Thin films are used to coat optical sensors, engine parts, semiconductor devices, and thin-film photovoltaics. Photovoltaics are widely used in the production of the most common solar panels, so having the ability to measure thin film thickness is important.

Methods

One of the most common methods is Ion Beam Analysis using a Rutherford Backscattering technique (RBS). The advantage of this method is that it requires no sample preparation and analysis takes a matter of minutes.

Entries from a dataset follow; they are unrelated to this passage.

-- ==== Sys2Proof/Machine/Operands.lean ====
section
/-! DEFINITION. Machine/Operands.lean: queue ends (R34 to R41, R47) and the operands of instructions: which entries an end
offers, pops, pushes, claims of bags, and the operand rule of R37. -/

namespace Sys2Proof.Machine

/-! Queues -/

/-- R35: an entry is a token. -/
def Entry.isToken (e : Entry) : Bool := e.tag.getLsbD 3
/-- R35: the level of a token. -/
def Entry.level (e : Entry) : Nat := e.tag.toNat % 8
/-- R35: a data entry. -/
def dataEntry (v : Word) : Entry := ⟨v, 0⟩
/-- R35: a token of a level. -/
def tokenEntry (lvl : Nat) : Entry := ⟨0, BitVec.ofNat 4 (8 + lvl % 8)⟩

/-- R26, R429: end k is bound as a read end by hardware: q6 and q7 of context 0, q0 of an enabled hub core. -/
def hwRead (s : State) (a k : Nat) : Bool :=
  if isHub a then k == 0 && (getHub s (a - Config.contexts)).rqen
  else ctxNo a == 0 && (k == 6 || k == 7)

/-- An end of a context. -/
def endOf (s : State) (a k : Nat) : QEnd := (getCtx s a).ends.toList.getD k {}
/-- State with an end of a context replaced. -/
def setEnd (s : State) (a k : Nat) (e : QEnd) : State :=
  modCtx s a fun c => { c with ends := c.ends.setIfInBounds k e }
/-- End k is bound. -/
def isBound (s : State) (a k : Nat) : Bool := hwRead s a k || (endOf s a k).queue.isSome
/-- End k is bound as a read end. -/
def isReadEnd (s : State) (a k : Nat) : Bool := hwRead s a k || ((endOf s a k).queue.isSome && !(endOf s a k).write)
/-- End k is bound as a write end. -/
def isWriteEnd (s : State) (a k : Nat) : Bool := !hwRead s a k && (endOf s a k).queue.isSome && (endOf s a k).write
/-- R322: end k is lent to a pug. -/
def isLent (s : State) (a k : Nat) : Bool := (endOf s a k).lent.isSome
/-- R36: the other direction of the same queue is bound in the context. -/
def otherBound (s : State) (a k : Nat) : Bool :=
  let e := endOf s a k
  e.queue.isSome && (getCtx s a).ends.toList.any fun o => o.queue == e.queue && o.write != e.write

/-- R40: where a coil's slot lies; `gone`: its address does not translate (log entry 8); `wait`: its translation waits for a line. -/
inductive RingAt where
  | at_ (l : Loc) (tags : List Nat) (s : State)
  | gone
  | wait (reqs : List Req)

/-- R40: the place of the slot of a position. -/
def ringLoc (s : State) (q : Queue) (pos : Nat) (acc : Access) : RingAt :=
  let va := q.ring.toNat + 16 * (pos % q.depth)
  let base := (getPart s q.part).spwin.toNat / 2 ^ 24 * 2 ^ 24
  if base ≤ va ∧ va < base + 2 ^ 24 then .at_ ⟨.spad, q.ringCluster * 2 ^ 24 + (va - base)⟩ [] s
  else match xlate s (agentOf q.core 0) q.space false (va % 2 ^ 57) acc with
    | .ok pa tags s' => .at_ (locate s' q.part pa) tags s'
    | .wait r => .wait r
    | _ => .gone

/-- R40, R80, R84, R418: what a read or write of a coil's slot waits for, with the requests to make; none when it can be performed. -/
def slotNeeds (s : State) (q : Queue) (pos : Nat) (acc : Access) : Option (List Req) :=
  if !q.coil then none
  else match ringLoc s q pos acc with
    | .wait r => some r
    | .gone => none
    | .at_ l _ s' =>
      let line := lineOf l.key
      if l.cls = .spad then none
      else if laneHeld s' (agentOf q.core 0) line then some []
      else match acc with
        | .write => if canWrite s' line [l.key / 64] then none else some (writeNeeds s' line [l.key / 64])
        | _ => match readNeeds s' line [l.key / 64] with
          | [] => none
          | r => some r

/-- R40: what a pop of an item returns: a coil's slot as memory holds it. -/
def itemEntry (s : State) (q : Queue) (it : Item) : Entry :=
  if q.coil then
    match ringLoc s q it.pos .read with
    | .at_ l _ _ =>
      let m := if l.cls = .spad then s.spad else s.mem
      ⟨word (leNat (readBytes m l.key 8)), BitVec.ofNat 4 (readByte m (l.key + 8)).toNat⟩
    | _ => it.entry
  else it.entry

/-- R411, R413: a state with what the translation of a coil's slot installs and marks. -/
def slotRead (s : State) (q : Queue) (pos : Nat) : State :=
  if q.coil then
    match ringLoc s q pos .read with
    | .at_ _ _ s' => s'
    | _ => s
  else s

The results are absolute and do not require sample-matched standards or any other assumptions about the sample. RBS enables analysts to detect film roughness along with things like contamination.

Heavy Ion Elastic Recoil Detection (HI-ERD) is also commonly used. Similar to RBS, it looks at the results rather than the scattered particle using a heavy ion beam with recoil artificial intelligence.

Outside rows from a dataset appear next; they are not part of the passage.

-- ==== Sys2Proof/Machine/Memory.lean ====
section
/-! DEFINITION. Machine/Memory.lean: plain loads and stores (R169, R170), the A extension (R171 to R174), scoped accesses, fences,
device atomics and cache instructions (R233 to R256). -/

namespace Sys2Proof.Machine

/-! Gates -/

/-- R429: an encoding that a hub core does not execute. -/
def barrelOnly (i : Instr) : Act Unit := do
  let s ← get
  trapIf (isHub s.cur) 2 (iword i)

/-- R148, R372: an encoding that is illegal in user mode. -/
def supervisorOnly (i : Instr) : Act Unit := do
  let c ← me
  trapIf (!c.sup) 2 (iword i)

/-- R26: only context 0 of a barrel core; R429 on a hub core. -/
def contextZeroOnly (i : Instr) : Act Unit := do
  barrelOnly i
  let s ← get
  trapIf (ctxNo s.cur != 0) 26 (iword i)

/-! Shared operations -/

/-- R169: a load of n bytes. -/
def load (i : Instr) (rd rs1 : Reg) (imm : BitVec 12) (n : Nat) (signed : Bool) : Act Unit := do
  let s ← get
  let a ← operand1 rs1 rd
  orderGate .rlx .sys
  let (ps, tags) ← resolve .read (eaOf a imm) n (rs1 == 2)
  issueLoad s i .rlx n signed [⟨0, 0, eaOf a imm, ps, tags⟩]

/-- R169: a store of n bytes. -/
def store (rs2 rs1 : Reg) (imm : BitVec 12) (n : Nat) : Act Unit := do
  let (a, v) ← operand2 rs1 rs2 none
  memWrite (eaOf a imm) (leBytes n v.toNat) (rs1 == 2) .rlx .sys
  advance

/-- R94: the order that the aq and rl bits select. -/
def orderOf (aq rl : Bool) : Order := if aq then (if rl then .ar else .aq) else (if rl then .rl else .rlx)

/-- R171: the size in bytes of a word or doubleword form. -/
def wd (d : Bool) : Nat := if d then 8 else 4

/-- R171, R172, R243: an atomic with one operand. -/
def atomicOp (i : Instr) (amo : Bool) (op : AOp) (rd rs2 rs1 : Reg) (ord : Order) (d : Bool) (sc : Scope) : Act Unit := do
  let s ← get
  let (a, v) ← operand2 rs1 rs2 rd
  issueAtomic s i amo op a (wd d) v 0 (rs1 == 2) ord sc

/-- R234, R243: a compare-and-swap; rd gives the expected value and may not be a bound end. -/
def casOp (i : Instr) (rd rs2 rs1 : Reg) (ord : Order) (d : Bool) (sc : Scope) : Act Unit := do
  let s ← get
  match (endNo rd).bind fun k => if isBound s s.cur k then some k else none with
  | some k => trap 24 (word k)
  | none =>
    let (a, v) ← operand2 rs1 rs2 none
    let c ← me
    issueAtomic s i false .cas a (wd d) v (readX c rd) (rs1 == 2) ord sc

/-- R233, R236, R237: where a `cl.*` instruction acts: none in the scratchpad window, else the line and the translation's source lines. -/
def clResolve (acc : Access) (ea : Word) : Act (Option (Loc × List Nat)) := do
  let s ← get
  if !canonical ea then trap (accessCause acc) ea
  else if inWindow s s.cur ea.toNat then pure none
  else do
    let (pa, tags) ← xlateA acc ea ea
    let l ← reach acc pa ea ea
    pure (some (⟨l.cls, l.key / 128 * 128⟩, tags))

/-- R249: a cache operation enters the store buffer behind the context's earlier stores; R250: on peer and shared tier-two memory
and in the window it has no effect. -/
def cacheOp (kind : SbKind) (rs1 : Reg) : Act Unit := do
  let a ← operand1 rs1 none
  orderClear
  match ← clResolve .read a with
  | none => pure ()
  | some (l, tags) => match l.cls with
    | .peer | .shared => pure ()
    | _ => pushSb { kind, addr := l.key, bytes := [], tags, ea := a }
  advance

/-! Instructions -/

/-- R169: `lb`. -/
def execLb (rd rs1 : Reg) (imm : BitVec 12) (s : State) : Host.Outcome State Fault Refusal :=
  perform (.lb rd rs1 imm) (load (.lb rd rs1 imm) rd rs1 imm 1 true) s

/-- R169: `lh`. -/
def execLh (rd rs1 : Reg) (imm : BitVec 12) (s : State) : Host.Outcome State Fault Refusal :=
  perform (.lh rd rs1 imm) (load (.lh rd rs1 imm) rd rs1 imm 2 true) s

/-- R169: `lw`. -/
def execLw (rd rs1 : Reg) (imm : BitVec 12) (s : State) : Host.Outcome State Fault Refusal :=
  perform (.lw rd rs1 imm) (load (.lw rd rs1 imm) rd rs1 imm 4 true) s

/-- R169: `ld`. -/
def execLd (rd rs1 : Reg) (imm : BitVec 12) (s : State) : Host.Outcome State Fault Refusal :=
  perform (.ld rd rs1 imm) (load (.ld rd rs1 imm) rd rs1 imm 8 true) s

/-- R169: `lbu`. -/
def execLbu (rd rs1 : Reg) (imm : BitVec 12) (s : State) : Host.Outcome State Fault Refusal :=
  perform (.lbu rd rs1 imm) (load (.lbu rd rs1 imm) rd rs1 imm 1 false) s

/-- R169: `lhu`. -/
def execLhu (rd rs1 : Reg) (imm : BitVec 12) (s : State) : Host.Outcome State Fault Refusal :=
  perform (.lhu rd rs1 imm) (load (.lhu rd rs1 imm) rd rs1 imm 2 false) s

/-- R169: `lwu`. -/
def execLwu (rd rs1 : Reg) (imm : BitVec 12) (s : State) : Host.Outcome State Fault Refusal :=
  perform (.lwu rd rs1 imm) (load (.lwu rd rs1 imm) rd rs1 imm 4 false) s

/-- R169: `sb`. -/
def execSb (rs2 rs1 : Reg) (imm : BitVec 12) (s : State) : Host.Outcome State Fault Refusal :=
  perform (.sb rs2 rs1 imm) (store rs2 rs1 imm 1) s

/-- R169: `sh`. -/
def execSh (rs2 rs1 : Reg) (imm : BitVec 12) (s : State) : Host.Outcome State Fault Refusal :=
  perform (.sh rs2 rs1 imm) (store rs2 rs1 imm 2) s

/-- R169: `sw`. -/
def execSw (rs2 rs1 : Reg) (imm : BitVec 12) (s : State) : Host.Outcome State Fault Refusal :=
  perform (.sw rs2 rs1 imm) (store rs2 rs1 imm 4) s

/-- R169: `sd`. -/
def execSd (rs2 rs1 : Reg) (imm : BitVec 12) (s : State) : Host.Outcome State Fault Refusal :=
  perform (.sd rs2 rs1 imm) (store rs2 rs1 imm 8) s

/-- R171, R173: `lr`. -/
def execLr (rd rs1 : Reg) (aq rl d : Bool) (s : State) : Host.Outcome State Fault Refusal :=
  perform (.lr rd rs1 aq rl d) (do
    let s ← get
    let a ← operand1 rs1 rd
    issueAtomic s (.lr rd rs1 aq rl d) true .lr a (wd d) 0 0 (rs1 == 2) (orderOf aq rl) .sys) s

/-- R173: `sc`. -/
def execSc (rd rs2 rs1 : Reg) (aq rl d : Bool) (s : State) : Host.Outcome State Fault Refusal :=
  perform (.sc rd rs2 rs1 aq rl d) (atomicOp (.sc rd rs2 rs1 aq rl d) true .sc rd rs2 rs1 (orderOf aq rl) d .sys) s

/-- R172: `amoswap`. -/
def execAmoswap (rd rs2 rs1 : Reg) (aq rl d : Bool) (s : State) : Host.Outcome State Fault Refusal :=
  perform (.amoswap rd rs2 rs1 aq rl d) (atomicOp (.amoswap rd rs2 rs1 aq rl d) true .swap rd rs2 rs1 (orderOf aq rl) d .sys) s

/-- R172: `amoadd`. -/
def execAmoadd (rd rs2 rs1 : Reg) (aq rl d : Bool) (s : State) : Host.Outcome State Fault Refusal :=
  perform (.amoadd rd rs2 rs1 aq rl d) (atomicOp (.amoadd rd rs2 rs1 aq rl d) true .add rd rs2 rs1 (orderOf aq rl) d .sys) s

/-- R172: `amoxor`. -/
def execAmoxor (rd rs2 rs1 : Reg) (aq rl d : Bool) (s : State) : Host.Outcome State Fault Refusal :=
  perform (.amoxor rd rs2 rs1 aq rl d) (atomicOp (.amoxor rd rs2 rs1 aq rl d) true .xor rd rs2 rs1 (orderOf aq rl) d .sys) s

/-- R172: `amoand`. -/
def execAmoand (rd rs2 rs1 : Reg) (aq rl d : Bool) (s : State) : Host.Outcome State Fault Refusal :=
  perform (.amoand rd rs2 rs1 aq rl d) (atomicOp (.amoand rd rs2 rs1 aq rl d) true .and rd rs2 rs1 (orderOf aq rl) d .sys) s

/-- R172: `amoor`. -/
def execAmoor (rd rs2 rs1 : Reg) (aq rl d : Bool) (s : State) : Host.Outcome State Fault Refusal :=
  perform (.amoor rd rs2 rs1 aq rl d) (atomicOp (.amoor rd rs2 rs1 aq rl d) true .or rd rs2 rs1 (orderOf aq rl) d .sys) s

/-- R172: `amomin`. -/
def execAmomin (rd rs2 rs1 : Reg) (aq rl d : Bool) (s : State) : Host.Outcome State Fault Refusal :=
  perform (.amomin rd rs2 rs1 aq rl d) (atomicOp (.amomin rd rs2 rs1 aq rl d) true .min rd rs2 rs1 (orderOf aq rl) d .sys) s

/-- R172: `amomax`. -/
def execAmomax (rd rs2 rs1 : Reg) (aq rl d : Bool) (s : State) : Host.Outcome State Fault Refusal :=
  perform (.amomax rd rs2 rs1 aq rl d) (atomicOp (.amomax rd rs2 rs1 aq rl d) true .max rd rs2 rs1 (orderOf aq rl) d .sys) s

/-- R172: `amominu`. -/
def execAmominu (rd rs2 rs1 : Reg) (aq rl d : Bool) (s : State) : Host.Outcome State Fault Refusal :=
  perform (.amominu rd rs2 rs1 aq rl d) (atomicOp (.amominu rd rs2 rs1 aq rl d) true .minu rd rs2 rs1 (orderOf aq rl) d .sys) s

/-- R172: `amomaxu`. -/
def execAmomaxu (rd rs2 rs1 : Reg) (aq rl d : Bool) (s : State) : Host.Outcome State Fault Refusal :=
  perform (.amomaxu rd rs2 rs1 aq rl d) (atomicOp (.amomaxu rd rs2 rs1 aq rl d) true .maxu rd rs2 rs1 (orderOf aq rl) d .sys) s

/-- R186: `fence` is `mfence.sys`; its fields are ignored. -/
def execFence (rd rs1 : Reg) (fm pred succ : BitVec 4) (s : State) : Host.Outcome State Fault Refusal :=
  perform (.fence rd rs1 fm pred succ) (do
    release .sys
    advance) s

/-- R94, R186: `fence.i`: the context's later fetches read what its own earlier stores and those performed with respect to it have written: it waits
for its own, and the core's instruction cache is empty afterwards. -/
def execFenceI (rd rs1 : Reg) (imm : BitVec 12) (s : State) : Host.Outcome State Fault Refusal :=
  perform (.fenceI rd rs1 imm) (do
    let c ← me
    let s ← get
    holdUnless (c.sb.isEmpty && s.writes.all fun w => w.agent != s.cur || w.home)
    if isHub s.cur then pure () else modify fun s => modCore s (coreOf s.cur) fun k => { k with icache := [] }
    advance) s

/-- R238: `mld`. -/
def execMld (rd rs1 : Reg) (off : BitVec 5) (sz : BitVec 2) (ord : Order) (sc : Scope) (s : State) :
    Host.Outcome State Fault Refusal :=
  perform (.mld rd rs1 off sz ord sc) (do
    let s ← get
    let a ← operand1 rs1 rd
    let ea := eaScoped a off sz
    let n := 2 ^ sz.toNat
    trapIf (!canonical ea) 5 ea
    trapIf (ea.toNat % n != 0) 4 ea
    orderGate ord sc
    let (ps, tags) ← resolve .read ea n (rs1 == 2)
    issueLoad s (.mld rd rs1 off sz ord sc) ord n true [⟨0, 0, ea, ps, tags⟩]) s

/-- R239: `mst`. Which fault an address takes that is neither canonical nor aligned the manual does not say: here `mld` and `mst` take the access fault, and
atomics the misaligned one (log entry 106). -/
def execMst (rs2 rs1 : Reg) (off : BitVec 5) (sz : BitVec 2) (ord : Order) (sc : Scope) (s : State) :
    Host.Outcome State Fault Refusal :=
  perform (.mst rs2 rs1 off sz ord sc) (do
    let (a, v) ← operand2 rs1 rs2 none
    let ea := eaScoped a off sz
    let n := 2 ^ sz.toNat
    trapIf (!canonical ea) 7 ea
    trapIf (ea.toNat % n != 0) 6 ea
    memWrite ea (leBytes n v.toNat) (rs1 == 2) ord sc
    advance) s

/-- R242: `mfence`. -/
def execMfence (sc : Scope) (s : State) : Host.Outcome State Fault Refusal :=
  perform (.mfence sc) (do
    release sc
    advance) s

/-- R250: `cl.flush`. -/
def execClFlush (rs1 : Reg) (s : State) : Host.Outcome State Fault Refusal :=
  perform (.clFlush rs1) (cacheOp .flush rs1) s

/-- R250: `cl.clean`. -/
def execClClean (rs1 : Reg) (s : State) : Host.Outcome State Fault Refusal :=
  perform (.clClean rs1) (cacheOp .clean rs1) s

/-- R253: `cl.inval`; illegal in user mode. -/
def execClInval (rs1 : Reg) (s : State) : Host.Outcome State Fault Refusal :=
  perform (.clInval rs1) (do
    supervisorOnly (.clInval rs1)
    cacheOp .inval rs1) s

/-- R251: `cl.zero`: a 128-byte store. -/
def execClZero (rs1 : Reg) (s : State) : Host.Outcome State Fault Refusal :=
  perform (.clZero rs1) (do
    let a ← operand1 rs1 none
    orderClear
    let s ← get
    match ← clResolve .write a with
    | none =>
      let off := (a.toNat - windowBase s s.cur) / 128 * 128
      trapIf (!ownsRange s s.cur off 128) 7 a
      pushSb { kind := .zero, bytes := (List.range 128).map fun i => ((true, clusterOf s.cur * 2 ^ 24 + off + i), 0), ea := a }
    | some (l, tags) => pushSb { kind := .zero, bytes := (List.range 128).map fun i => ((false, l.key + i), 0), tags, ea := a }
    advance) s

/-- R252: `cl.pref`: the line is fetched, or nothing happens; nothing waits for it and nothing traps. -/
def execClPref (rs1 : Reg) (s : State) : Host.Outcome State Fault Refusal :=
  perform (.clPref rs1) (do
    let a ← operand1 rs1 none
    let s ← get
    let s' : State := match clResolve .read a s with
      | .ok (some (l, _), s1) => match l.cls with
        | .hbm _ | .priv | .host => match fill s1 s1.cur (lineOf l.key) (halvesOf (lineOf l.key)) with
          | .ok s2 => s2
          | .error q => applyReqs s1 q
        | _ => s1
      | _ => s
    set s'
    advance) s

/-- R243, R244: `xam.add`. -/
def execXamAdd (rd rs2 rs1 : Reg) (ord : Order) (d : Bool) (sc : Scope) (s : State) : Host.Outcome State Fault Refusal :=
  perform (.xamAdd rd rs2 rs1 ord d sc) (atomicOp (.xamAdd rd rs2 rs1 ord d sc) false .add rd rs2 rs1 ord d sc) s

/-- R243, R244: `xam.and`. -/
def execXamAnd (rd rs2 rs1 : Reg) (ord : Order) (d : Bool) (sc : Scope) (s : State) : Host.Outcome State Fault Refusal :=
  perform (.xamAnd rd rs2 rs1 ord d sc) (atomicOp (.xamAnd rd rs2 rs1 ord d sc) false .and rd rs2 rs1 ord d sc) s

/-- R243, R244: `xam.or`. -/
def execXamOr (rd rs2 rs1 : Reg) (ord : Order) (d : Bool) (sc : Scope) (s : State) : Host.Outcome State Fault Refusal :=
  perform (.xamOr rd rs2 rs1 ord d sc) (atomicOp (.xamOr rd rs2 rs1 ord d sc) false .or rd rs2 rs1 ord d sc) s

/-- R243, R244: `xam.xor`. -/
def execXamXor (rd rs2 rs1 : Reg) (ord : Order) (d : Bool) (sc : Scope) (s : State) : Host.Outcome State Fault Refusal :=
  perform (.xamXor rd rs2 rs1 ord d sc) (atomicOp (.xamXor rd rs2 rs1 ord d sc) false .xor rd rs2 rs1 ord d sc) s

/-- R243, R244: `xam.min`. -/
def execXamMin (rd rs2 rs1 : Reg) (ord : Order) (d : Bool) (sc : Scope) (s : State) : Host.Outcome State Fault Refusal :=
  perform (.xamMin rd rs2 rs1 ord d sc) (atomicOp (.xamMin rd rs2 rs1 ord d sc) false .min rd rs2 rs1 ord d sc) s

/-- R243, R244: `xam.max`. -/
def execXamMax (rd rs2 rs1 : Reg) (ord : Order) (d : Bool) (sc : Scope) (s : State) : Host.Outcome State Fault Refusal :=
  perform (.xamMax rd rs2 rs1 ord d sc) (atomicOp (.xamMax rd rs2 rs1 ord d sc) false .max rd rs2 rs1 ord d sc) s

/-- R243, R244: `xam.minu`. -/
def execXamMinu (rd rs2 rs1 : Reg) (ord : Order) (d : Bool) (sc : Scope) (s : State) : Host.Outcome State Fault Refusal :=
  perform (.xamMinu rd rs2 rs1 ord d sc) (atomicOp (.xamMinu rd rs2 rs1 ord d sc) false .minu rd rs2 rs1 ord d sc) s

/-- R243, R244: `xam.maxu`. -/
def execXamMaxu (rd rs2 rs1 : Reg) (ord : Order) (d : Bool) (sc : Scope) (s : State) : Host.Outcome State Fault Refusal :=
  perform (.xamMaxu rd rs2 rs1 ord d sc) (atomicOp (.xamMaxu rd rs2 rs1 ord d sc) false .maxu rd rs2 rs1 ord d sc) s

/-- R243, R244: `xam.swap`. -/
def execXamSwap (rd rs2 rs1 : Reg) (ord : Order) (d : Bool) (sc : Scope) (s : State) : Host.Outcome State Fault Refusal :=
  perform (.xamSwap rd rs2 rs1 ord d sc) (atomicOp (.xamSwap rd rs2 rs1 ord d sc) false .swap rd rs2 rs1 ord d sc) s

/-- R243, R244: `xam.cas`. -/
def execXamCas (rd rs2 rs1 : Reg) (ord : Order) (d : Bool) (sc : Scope) (s : State) : Host.Outcome State Fault Refusal :=
  perform (.xamCas rd rs2 rs1 ord d sc) (casOp (.xamCas rd rs2 rs1 ord d sc) rd rs2 rs1 ord d sc) s

/-- R244: `xam.fadd`. -/
def execXamFadd (rd rs2 rs1 : Reg) (ord : Order) (sc : Scope) (s : State) : Host.Outcome State Fault Refusal :=
  perform (.xamFadd rd rs2 rs1 ord sc) (atomicOp (.xamFadd rd rs2 rs1 ord sc) false .fadd rd rs2 rs1 ord false sc) s

/-- R244: `xam.bfadd2`. -/
def execXamBfadd2 (rd rs2 rs1 : Reg) (ord : Order) (sc : Scope) (s : State) : Host.Outcome State Fault Refusal :=
  perform (.xamBfadd2 rd rs2 rs1 ord sc) (atomicOp (.xamBfadd2 rd rs2 rs1 ord sc) false .bfadd2 rd rs2 rs1 ord false sc) s

end Sys2Proof.Machine
end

Other methods including Ellipsometry and Profilometry are not as accurate as RBS. Ellipsometry relies on the model being used for interpretation.

Profilometry is direct and sensitive (it can measure less than 10 nm film thickness) but it can only measure the location of the step. This means one has to depend on the film being uniform, which it often isn’t. Profilometry also forces an assumption on the density of the thin film, resulting in analysts being misled by oxidation or contamination.

The Robots

The measurement of thin films heavily relies on the ability to detect and measure the light spectrum.

A microspectrophotometer used by CRAIC systems, can detect film thickness by utilizing spectrophotometric measurements in reflection or transmission. The best way to explain its operation is to take the example of looking at oil in water.

The colors of the rainbow are reflected on the surface, due to light being reflected from the top and bottom surface of the oil (oil-air and oil-water interface).

Depending on the film thickness and the angle in which it is observed, the colors will change and one of them can be seen at a particular point. When the angle of observation moves, the color will change.

The microspectrophotometer can measure the colors in transmission or reflection, resulting in an interference pattern in the spectrum. The thickness of the film can then be calculated with a high degree of accuracy.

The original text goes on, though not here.